** Data provided follows **

-- ==== Sys2Proof/Machine/Regs.lean ====
section
/-! DEFINITION. The register fields of the block, one definition per field, from the field tables of the
owning chapters: address, place and width, access code, reset value, and the (POR) mark. A register with
several instances takes its index as an argument, and its address is the formula of Tables 18.2 to 18.4.
Words that only show other state (PH_OWNER, PH_COUNT, the bitmaps, HCI_SLOTST and the like) have no field
here; `Machine/Access.lean` computes them. -/

namespace Sys2Proof.Machine

/-- The reset values of NRG_HEATr (Table 8.2), in 10 mW units. -/
def heatReset (r : Nat) : Nat :=
  match r with
  | 2 => 40000 | 3 => 30000 | 4 => 20000 | 5 => 15000 | 6 => 10000 | 7 => 6000
  | _ => 0xFFFFFFFF

/-! `SYS_CTRL`, Table 10.8. -/

def SYS_CTRL.KEY : Field := ⟨0x0000, 16, 16, .rw, 0, false⟩
def SYS_CTRL.OP : Field := ⟨0x0000, 0, 3, .sc, 0, false⟩

/-! `SYS_STATUS`, Table 10.9. -/

def SYS_STATUS.PHASE : Field := ⟨0x0004, 0, 4, .ro, 0, false⟩

/-! `SYS_SERVICE`, Table 10.10. -/

def SYS_SERVICE.BLOCKER : Field := ⟨0x0008, 24, 8, .ro, 0xff, false⟩
def SYS_SERVICE.S0FAIL : Field := ⟨0x0008, 8, 1, .ro, 0, false⟩
def SYS_SERVICE.LEVEL : Field := ⟨0x0008, 0, 2, .ro, 0, false⟩

/-! `SYS_RSTCAUSE`, Table 10.11. -/

def SYS_RSTCAUSE.STBY_WAKE : Field := ⟨0x000C, 7, 1, .w1c, 0, true⟩
def SYS_RSTCAUSE.SNOW_WAKE : Field := ⟨0x000C, 6, 1, .w1c, 0, true⟩
def SYS_RSTCAUSE.POWER_LOSS : Field := ⟨0x000C, 5, 1, .w1c, 0, true⟩
def SYS_RSTCAUSE.ORDERLY : Field := ⟨0x000C, 4, 1, .w1c, 0, true⟩
def SYS_RSTCAUSE.CMD : Field := ⟨0x000C, 3, 1, .w1c, 0, true⟩
def SYS_RSTCAUSE.LONG : Field := ⟨0x000C, 2, 1, .w1c, 0, true⟩
def SYS_RSTCAUSE.NRESET : Field := ⟨0x000C, 1, 1, .w1c, 0, true⟩
def SYS_RSTCAUSE.POR : Field := ⟨0x000C, 0, 1, .w1c, 1, true⟩

/-! `SYS_TIME_HI`, Table 10.12. -/

def SYS_TIME_HI.TIME : Field := ⟨0x0014, 0, 32, .ro, 0, true⟩

/-! `SYS_PDCFG`, Table 10.12. -/

def SYS_PDCFG.DISTMO : Field := ⟨0x0018, 16, 8, .rw, 0x32, false⟩
def SYS_PDCFG.TMAX : Field := ⟨0x0018, 0, 16, .rw, 0x0FA0, false⟩

/-! `SYS_PDSTAT`, Table 10.12. -/

def SYS_PDSTAT.DUR : Field := ⟨0x001C, 16, 16, .ro, 0, true⟩
def SYS_PDSTAT.TRIG : Field := ⟨0x001C, 4, 4, .ro, 0, true⟩
def SYS_PDSTAT.TMAXHIT : Field := ⟨0x001C, 1, 1, .ro, 0, true⟩
def SYS_PDSTAT.DONE : Field := ⟨0x001C, 0, 1, .ro, 0, true⟩

/-! `SYS_PDFAIL`, Table 10.12. -/

def SYS_PDFAIL.FAIL : Field := ⟨0x0020, 0, 32, .w1c, 0, true⟩

/-! `SYS_STBY`, Table 10.12. -/

def SYS_STBY.WAKET : Field := ⟨0x0024, 0, 16, .rw, 0, true⟩

/-! `SYS_EVT`, Table 10.12. -/

def SYS_EVT.EVT : Field := ⟨0x0028, 0, 7, .w1c, 0, false⟩

/-! `SYS_BRST`, Table 10.16. -/

def SYS_BRST.KEY : Field := ⟨0x002C, 16, 16, .rw, 0, false⟩
def SYS_BRST.GO : Field := ⟨0x002C, 15, 1, .sc, 0, false⟩
def SYS_BRST.RESULT : Field := ⟨0x002C, 12, 2, .ro, 0, false⟩
def SYS_BRST.UNIT : Field := ⟨0x002C, 0, 8, .rw, 0, false⟩

/-! `ID_ROM`, Table 17.13. -/

def ID_ROM.PATCHES : Field := ⟨0x0080, 16, 8, .ro, 0, false⟩
def ID_ROM.EDITION : Field := ⟨0x0080, 0, 8, .ro, 0x15, false⟩

/-! `ID_DEVICE`, Table 17.13. -/

def ID_DEVICE.PART : Field := ⟨0x0084, 16, 16, .ro, 0x4820, false⟩
/-- The silicon step (Table 17.13). (DESIGN CHOICE, log entry 99) -/
def ID_DEVICE.STEP : Field := ⟨0x0084, 0, 8, .ro, 0, false⟩

/-! `ID_SERIAL_LO`, Table 17.13. -/

def ID_SERIAL_LO.SERIAL : Field := ⟨0x0088, 0, 32, .ro, 0, false⟩

/-! `ID_SERIAL_HI`, Table 17.13. -/

def ID_SERIAL_HI.SERIAL : Field := ⟨0x008C, 0, 32, .ro, 0, false⟩

/-! `ID_ORDER`, Table 17.13. -/

def ID_ORDER.GRADE : Field := ⟨0x0090, 8, 8, .ro, 0, false⟩
def ID_ORDER.PROV : Field := ⟨0x0090, 0, 1, .ro, 0, false⟩

/-! `PP_CTRL`, Table 2.13. -/

def PP_CTRL.APPLY : Field := ⟨0x0100, 7, 1, .sc, 0, false⟩
def PP_CTRL.CLRFLT : Field := ⟨0x0100, 6, 1, .sc, 0, false⟩
def PP_CTRL.SNOW_ARM : Field := ⟨0x0100, 5, 1, .rw, 0, false⟩
def PP_CTRL.DIS_TBLOCK : Field := ⟨0x0100, 4, 1, .rw, 0, false⟩
def PP_CTRL.BANK_EN : Field := ⟨0x0100, 3, 1, .rw, 1, false⟩

/-! `PP_STATUS`, Table 2.14. -/

def PP_STATUS.REASON : Field := ⟨0x0104, 16, 8, .ro, 0, false⟩
def PP_STATUS.PEND : Field := ⟨0x0104, 15, 1, .ro, 0, false⟩
def PP_STATUS.LOCKOUT : Field := ⟨0x0104, 14, 1, .ro, 0, false⟩
def PP_STATUS.BKB_OCL : Field := ⟨0x0104, 13, 1, .ro, 0, false⟩
def PP_STATUS.ILIM_ACT : Field := ⟨0x0104, 12, 1, .ro, 0, false⟩
def PP_STATUS.BANK_AVAIL : Field := ⟨0x0104, 11, 1, .ro, 0, false⟩
def PP_STATUS.VAUX_OK : Field := ⟨0x0104, 10, 1, .ro, 0, false⟩
def PP_STATUS.STATE : Field := ⟨0x0104, 0, 4, .ro, 0, false⟩

/-! `PP_VAUX_THR`, Table 2.15. -/

def PP_VAUX_THR.OV : Field := ⟨0x0108, 16, 8, .rw, 0xf8, false⟩
def PP_VAUX_THR.UV_RISE : Field := ⟨0x0108, 8, 8, .rw, 0x24, false⟩
def PP_VAUX_THR.UV_FALL : Field := ⟨0x0108, 0, 8, .rw, 0x22, false⟩

/-! `PP_VSYS_THR`, Table 2.16. -/

def PP_VSYS_THR.VSYS_UV : Field := ⟨0x010C, 0, 8, .rw, 0x1c, false⟩

/-! `PP_ILIM`, Table 2.17. -/

def PP_ILIM.SHUNT : Field := ⟨0x0110, 16, 16, .rw, 0x7d0, false⟩
def PP_ILIM.ILIM : Field := ⟨0x0110, 0, 16, .rw, 0x320, false⟩

/-! `PP_TIMERS`, Table 2.18. -/

def PP_TIMERS.AUX_QUAL : Field := ⟨0x0114, 16, 10, .rw, 0x64, false⟩
def PP_TIMERS.SOA_T : Field := ⟨0x0114, 0, 8, .rw, 0xa, false⟩

/-! `PP_BKB_LIM`, Table 2.19. -/

def PP_BKB_LIM.OC : Field := ⟨0x0118, 16, 8, .rw, 0x96, false⟩
def PP_BKB_LIM.PLIM : Field := ⟨0x0118, 0, 16, .rw, 0x2ee0, false⟩

/-! `PP_BTN`, Table 2.20. -/

def PP_BTN.LONG_EN : Field := ⟨0x011C, 24, 1, .rw, 1, true⟩
def PP_BTN.SNOW_BTN : Field := ⟨0x011C, 8, 8, .rw, 5, true⟩
def PP_BTN.LONG : Field := ⟨0x011C, 0, 8, .rw, 0xc, true⟩

/-! `PP_SNOW`, Table 2.21. -/

def PP_SNOW.ENTER : Field := ⟨0x0120, 16, 1, .sc, 0, false⟩
def PP_SNOW.KEY : Field := ⟨0x0120, 0, 16, .rw, 0, false⟩

/-! `PP_EVT`, Table 2.22. -/

def PP_EVT.EVT : Field := ⟨0x0124, 0, 15, .w1c, 0, false⟩

/-! `CHG_CTRL`, Table 2.23. -/

def CHG_CTRL.SUSPEND : Field := ⟨0x0200, 3, 1, .rw, 0, false⟩
def CHG_CTRL.RECHG_EN : Field := ⟨0x0200, 2, 1, .rw, 1, false⟩
def CHG_CTRL.CLRFLT : Field := ⟨0x0200, 1, 1, .sc, 0, false⟩
def CHG_CTRL.EN : Field := ⟨0x0200, 0, 1, .rw, 0, false⟩

/-! `CHG_STATUS`, Table 2.24. -/

def CHG_STATUS.REASON : Field := ⟨0x0204, 16, 8, .ro, 0, false⟩
def CHG_STATUS.TRATE : Field := ⟨0x0204, 12, 2, .ro, 0, false⟩
def CHG_STATUS.LIMIT : Field := ⟨0x0204, 8, 2, .ro, 0, false⟩
def CHG_STATUS.SUSP : Field := ⟨0x0204, 4, 4, .ro, 0, false⟩
def CHG_STATUS.STATE : Field := ⟨0x0204, 0, 4, .ro, 0, false⟩

/-! `CHG_BANK`, Table 2.25. -/

def CHG_BANK.FSW : Field := ⟨0x0208, 16, 8, .rwe, 0x19, false⟩
def CHG_BANK.CELLS : Field := ⟨0x0208, 8, 5, .rwe, 0x10, false⟩
def CHG_BANK.CHEM : Field := ⟨0x0208, 0, 2, .rwe, 0, false⟩

/-! `CHG_VREG`, Table 2.26. -/

def CHG_VREG.VPRE_CELL : Field := ⟨0x020C, 16, 12, .rwe, 0xaf0, false⟩
def CHG_VREG.VREG_CELL : Field := ⟨0x020C, 0, 12, .rwe, 0xdde, false⟩

/-! `CHG_VTHR`, Table 2.27. -/

def CHG_VTHR.VCUT_CELL : Field := ⟨0x0210, 20, 12, .rwe, 0x9c4, false⟩
def CHG_VTHR.VSHORT_CELL : Field := ⟨0x0210, 8, 12, .rwe, 0x1f4, false⟩
def CHG_VTHR.VRECH_CELL : Field := ⟨0x0210, 0, 8, .rwe, 0x64, false⟩

/-! `CHG_I`, Table 2.28. -/

def CHG_I.IPRE : Field := ⟨0x0214, 16, 12, .rw, 0x32, false⟩
def CHG_I.ICHG : Field := ⟨0x0214, 0, 12, .rw, 0x1f4, false⟩

/-! `CHG_ITERM`, Table 2.29. -/

def CHG_ITERM.EFF : Field := ⟨0x0218, 8, 8, .rw, 0xf0, false⟩
def CHG_ITERM.ITERM : Field := ⟨0x0218, 0, 8, .rw, 0x19, false⟩

/-! `CHG_SHUNT`, Table 2.30. -/

def CHG_SHUNT.SHUNT : Field := ⟨0x021C, 0, 16, .rwe, 0x3e8, false⟩

/-! `CHG_TIMER`, Table 2.31. -/

def CHG_TIMER.TSHORT : Field := ⟨0x0220, 24, 8, .rw, 0x3c, false⟩
def CHG_TIMER.TTOP : Field := ⟨0x0220, 16, 8, .rw, 0x1e, false⟩
def CHG_TIMER.TSAFE : Field := ⟨0x0220, 0, 16, .rw, 0x258, false⟩

/-! `CHG_TELAPSED`, Table 2.32. -/

def CHG_TELAPSED.ELAPSED : Field := ⟨0x0224, 0, 32, .ro, 0, false⟩

/-! `CHG_TWIN`, Table 2.33. -/

def CHG_TWIN.TDIS_HI : Field := ⟨0x0228, 24, 8, .rwe, 0x3c, false⟩
def CHG_TWIN.TDIS_LO : Field := ⟨0x0228, 16, 8, .rwe, 0xec, false⟩
def CHG_TWIN.TCHG_HI : Field := ⟨0x0228, 8, 8, .rwe, 0x2d, false⟩
def CHG_TWIN.TCHG_LO : Field := ⟨0x0228, 0, 8, .rwe, 0, false⟩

** End of Data provided **

## Exercise goal
Print, from the entries above, the line with "Table 2.22. -/", the line with "Table 2.30. -/" and all lines between them, exactly and with nothing else.

## Finished exercise
/-! `PP_EVT`, Table 2.22. -/

def PP_EVT.EVT : Field := ⟨0x0124, 0, 15, .w1c, 0, false⟩

/-! `CHG_CTRL`, Table 2.23. -/

def CHG_CTRL.SUSPEND : Field := ⟨0x0200, 3, 1, .rw, 0, false⟩
def CHG_CTRL.RECHG_EN : Field := ⟨0x0200, 2, 1, .rw, 1, false⟩
def CHG_CTRL.CLRFLT : Field := ⟨0x0200, 1, 1, .sc, 0, false⟩
def CHG_CTRL.EN : Field := ⟨0x0200, 0, 1, .rw, 0, false⟩

/-! `CHG_STATUS`, Table 2.24. -/

def CHG_STATUS.REASON : Field := ⟨0x0204, 16, 8, .ro, 0, false⟩
def CHG_STATUS.TRATE : Field := ⟨0x0204, 12, 2, .ro, 0, false⟩
def CHG_STATUS.LIMIT : Field := ⟨0x0204, 8, 2, .ro, 0, false⟩
def CHG_STATUS.SUSP : Field := ⟨0x0204, 4, 4, .ro, 0, false⟩
def CHG_STATUS.STATE : Field := ⟨0x0204, 0, 4, .ro, 0, false⟩

/-! `CHG_BANK`, Table 2.25. -/

def CHG_BANK.FSW : Field := ⟨0x0208, 16, 8, .rwe, 0x19, false⟩
def CHG_BANK.CELLS : Field := ⟨0x0208, 8, 5, .rwe, 0x10, false⟩
def CHG_BANK.CHEM : Field := ⟨0x0208, 0, 2, .rwe, 0, false⟩

/-! `CHG_VREG`, Table 2.26. -/

def CHG_VREG.VPRE_CELL : Field := ⟨0x020C, 16, 12, .rwe, 0xaf0, false⟩
def CHG_VREG.VREG_CELL : Field := ⟨0x020C, 0, 12, .rwe, 0xdde, false⟩

/-! `CHG_VTHR`, Table 2.27. -/

def CHG_VTHR.VCUT_CELL : Field := ⟨0x0210, 20, 12, .rwe, 0x9c4, false⟩
def CHG_VTHR.VSHORT_CELL : Field := ⟨0x0210, 8, 12, .rwe, 0x1f4, false⟩
def CHG_VTHR.VRECH_CELL : Field := ⟨0x0210, 0, 8, .rwe, 0x64, false⟩

/-! `CHG_I`, Table 2.28. -/

def CHG_I.IPRE : Field := ⟨0x0214, 16, 12, .rw, 0x32, false⟩
def CHG_I.ICHG : Field := ⟨0x0214, 0, 12, .rw, 0x1f4, false⟩

/-! `CHG_ITERM`, Table 2.29. -/

def CHG_ITERM.EFF : Field := ⟨0x0218, 8, 8, .rw, 0xf0, false⟩
def CHG_ITERM.ITERM : Field := ⟨0x0218, 0, 8, .rw, 0x19, false⟩

/-! `CHG_SHUNT`, Table 2.30. -/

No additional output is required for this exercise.